### About this task
Give again the line that contains "end WriteReg" and every line after it to the end of the records. Keep them exactly as they are and add nothing.

[Data entries]
■ ■ ■
-- ==== Sys2Proof/Machine/UnimplementedInstrs.lean ====
section
/-! DEFINITION. The five unimplemented slots SHL, SHR, AND, OR, XOR (44_unimplemented_ops.md R180):
the spec gives each one effect, the fault NotImplemented, before any read or write. -/

namespace Sys2Proof.Machine

/-- SHL (R181). -/
def execShl (_s : State) : Host.Outcome State Fault Refusal := raise (.notImplemented 8)

/-- SHR (R182). -/
def execShr (_s : State) : Host.Outcome State Fault Refusal := raise (.notImplemented 9)

/-- AND (R183). -/
def execAnd (_s : State) : Host.Outcome State Fault Refusal := raise (.notImplemented 10)

/-- OR (R184). -/
def execOr (_s : State) : Host.Outcome State Fault Refusal := raise (.notImplemented 11)

/-- XOR (R185). -/
def execXor (_s : State) : Host.Outcome State Fault Refusal := raise (.notImplemented 12)

end Sys2Proof.Machine
end

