-- ==== Sys2Proof/Laws/State.lean ====
section
/-! SUPPORT. What each update does to each field of the state. -/

namespace Sys2Proof.Machine

section WriteReg
variable (s : State) (r : Reg) (v : Word)

@[simp] theorem State.writeReg_x : (s.writeReg r v).x = s.x.set r v := rfl
@[simp] theorem State.writeReg_pc : (s.writeReg r v).pc = s.pc := rfl
@[simp] theorem State.writeReg_memAddr : (s.writeReg r v).memAddr = s.memAddr := rfl
@[simp] theorem State.writeReg_memData : (s.writeReg r v).memData = s.memData := rfl
@[simp] theorem State.writeReg_flags : (s.writeReg r v).flags = s.flags := rfl
@[simp] theorem State.writeReg_mem : (s.writeReg r v).mem = s.mem := rfl

/-- R22: a register reads the value last written to it, and a write changes no other register. -/
theorem State.readReg_writeReg (r' : Reg) :
    (s.writeReg r v).readReg r' = if r = r' then v else s.readReg r' := by
  simp only [State.readReg, State.writeReg, Fin.getElem_fin, Vector.getElem_set, Fin.ext_iff]

end WriteReg

section FetchWord
variable (s : State) (nbits w : Nat)

@[simp] theorem State.withFetchWord_x : (s.withFetchWord nbits w).x = s.x := rfl
@[simp] theorem State.withFetchWord_pc : (s.withFetchWord nbits w).pc = tableWord nbits w := rfl
@[simp] theorem State.withFetchWord_memAddr : (s.withFetchWord nbits w).memAddr = s.memAddr := rfl
@[simp] theorem State.withFetchWord_memData : (s.withFetchWord nbits w).memData = s.memData := rfl
@[simp] theorem State.withFetchWord_flags : (s.withFetchWord nbits w).flags = s.flags := rfl
@[simp] theorem State.withFetchWord_mem : (s.withFetchWord nbits w).mem = s.mem := rfl

end FetchWord

section SetPC
variable (w : Word) (s : State)

@[simp] theorem hostSetPC_x : (hostSetPC w s).x = s.x := rfl
@[simp] theorem hostSetPC_pc : (hostSetPC w s).pc = w := rfl
@[simp] theorem hostSetPC_memAddr : (hostSetPC w s).memAddr = s.memAddr := rfl
@[simp] theorem hostSetPC_memData : (hostSetPC w s).memData = s.memData := rfl
@[simp] theorem hostSetPC_flags : (hostSetPC w s).flags = s.flags := rfl
@[simp] theorem hostSetPC_mem : (hostSetPC w s).mem = s.mem := rfl

end SetPC

section Reset
variable (n : Nat)

@[simp] theorem State.resetOf_x : (State.resetOf n).x = Vector.replicate Config.regCount 0 := rfl
@[simp] theorem State.resetOf_pc : (State.resetOf n).pc = 0 := rfl
@[simp] theorem State.resetOf_memAddr : (State.resetOf n).memAddr = 0 := rfl
@[simp] theorem State.resetOf_memData : (State.resetOf n).memData = 0 := rfl
@[simp] theorem State.resetOf_flags : (State.resetOf n).flags = 0 := rfl
@[simp] theorem State.resetOf_mem : (State.resetOf n).mem = ⟨n, []⟩ := rfl

end Reset

section SetSpecial
variable (n : SpecialReg) (v : Word) (s : State)

@[simp] theorem hostSetSpecial_x : (hostSetSpecial n v s).x = s.x := by cases n <;> rfl
@[simp] theorem hostSetSpecial_mem : (hostSetSpecial n v s).mem = s.mem := by cases n <;> rfl

end SetSpecial

end Sys2Proof.Machine
end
■ ■ ■
### Response to the task
end WriteReg

section FetchWord
variable (s : State) (nbits w : Nat)

@[simp] theorem State.withFetchWord_x : (s.withFetchWord nbits w).x = s.x := rfl
@[simp] theorem State.withFetchWord_pc : (s.withFetchWord nbits w).pc = tableWord nbits w := rfl
@[simp] theorem State.withFetchWord_memAddr : (s.withFetchWord nbits w).memAddr = s.memAddr := rfl
@[simp] theorem State.withFetchWord_memData : (s.withFetchWord nbits w).memData = s.memData := rfl
@[simp] theorem State.withFetchWord_flags : (s.withFetchWord nbits w).flags = s.flags := rfl
@[simp] theorem State.withFetchWord_mem : (s.withFetchWord nbits w).mem = s.mem := rfl

end FetchWord

section SetPC
variable (w : Word) (s : State)

@[simp] theorem hostSetPC_x : (hostSetPC w s).x = s.x := rfl
@[simp] theorem hostSetPC_pc : (hostSetPC w s).pc = w := rfl
@[simp] theorem hostSetPC_memAddr : (hostSetPC w s).memAddr = s.memAddr := rfl
@[simp] theorem hostSetPC_memData : (hostSetPC w s).memData = s.memData := rfl
@[simp] theorem hostSetPC_flags : (hostSetPC w s).flags = s.flags := rfl
@[simp] theorem hostSetPC_mem : (hostSetPC w s).mem = s.mem := rfl

end SetPC

section Reset
variable (n : Nat)

@[simp] theorem State.resetOf_x : (State.resetOf n).x = Vector.replicate Config.regCount 0 := rfl
@[simp] theorem State.resetOf_pc : (State.resetOf n).pc = 0 := rfl
@[simp] theorem State.resetOf_memAddr : (State.resetOf n).memAddr = 0 := rfl
@[simp] theorem State.resetOf_memData : (State.resetOf n).memData = 0 := rfl
@[simp] theorem State.resetOf_flags : (State.resetOf n).flags = 0 := rfl
@[simp] theorem State.resetOf_mem : (State.resetOf n).mem = ⟨n, []⟩ := rfl

end Reset

section SetSpecial
variable (n : SpecialReg) (v : Word) (s : State)

@[simp] theorem hostSetSpecial_x : (hostSetSpecial n v s).x = s.x := by cases n <;> rfl
@[simp] theorem hostSetSpecial_mem : (hostSetSpecial n v s).mem = s.mem := by cases n <;> rfl

end SetSpecial

end Sys2Proof.Machine
end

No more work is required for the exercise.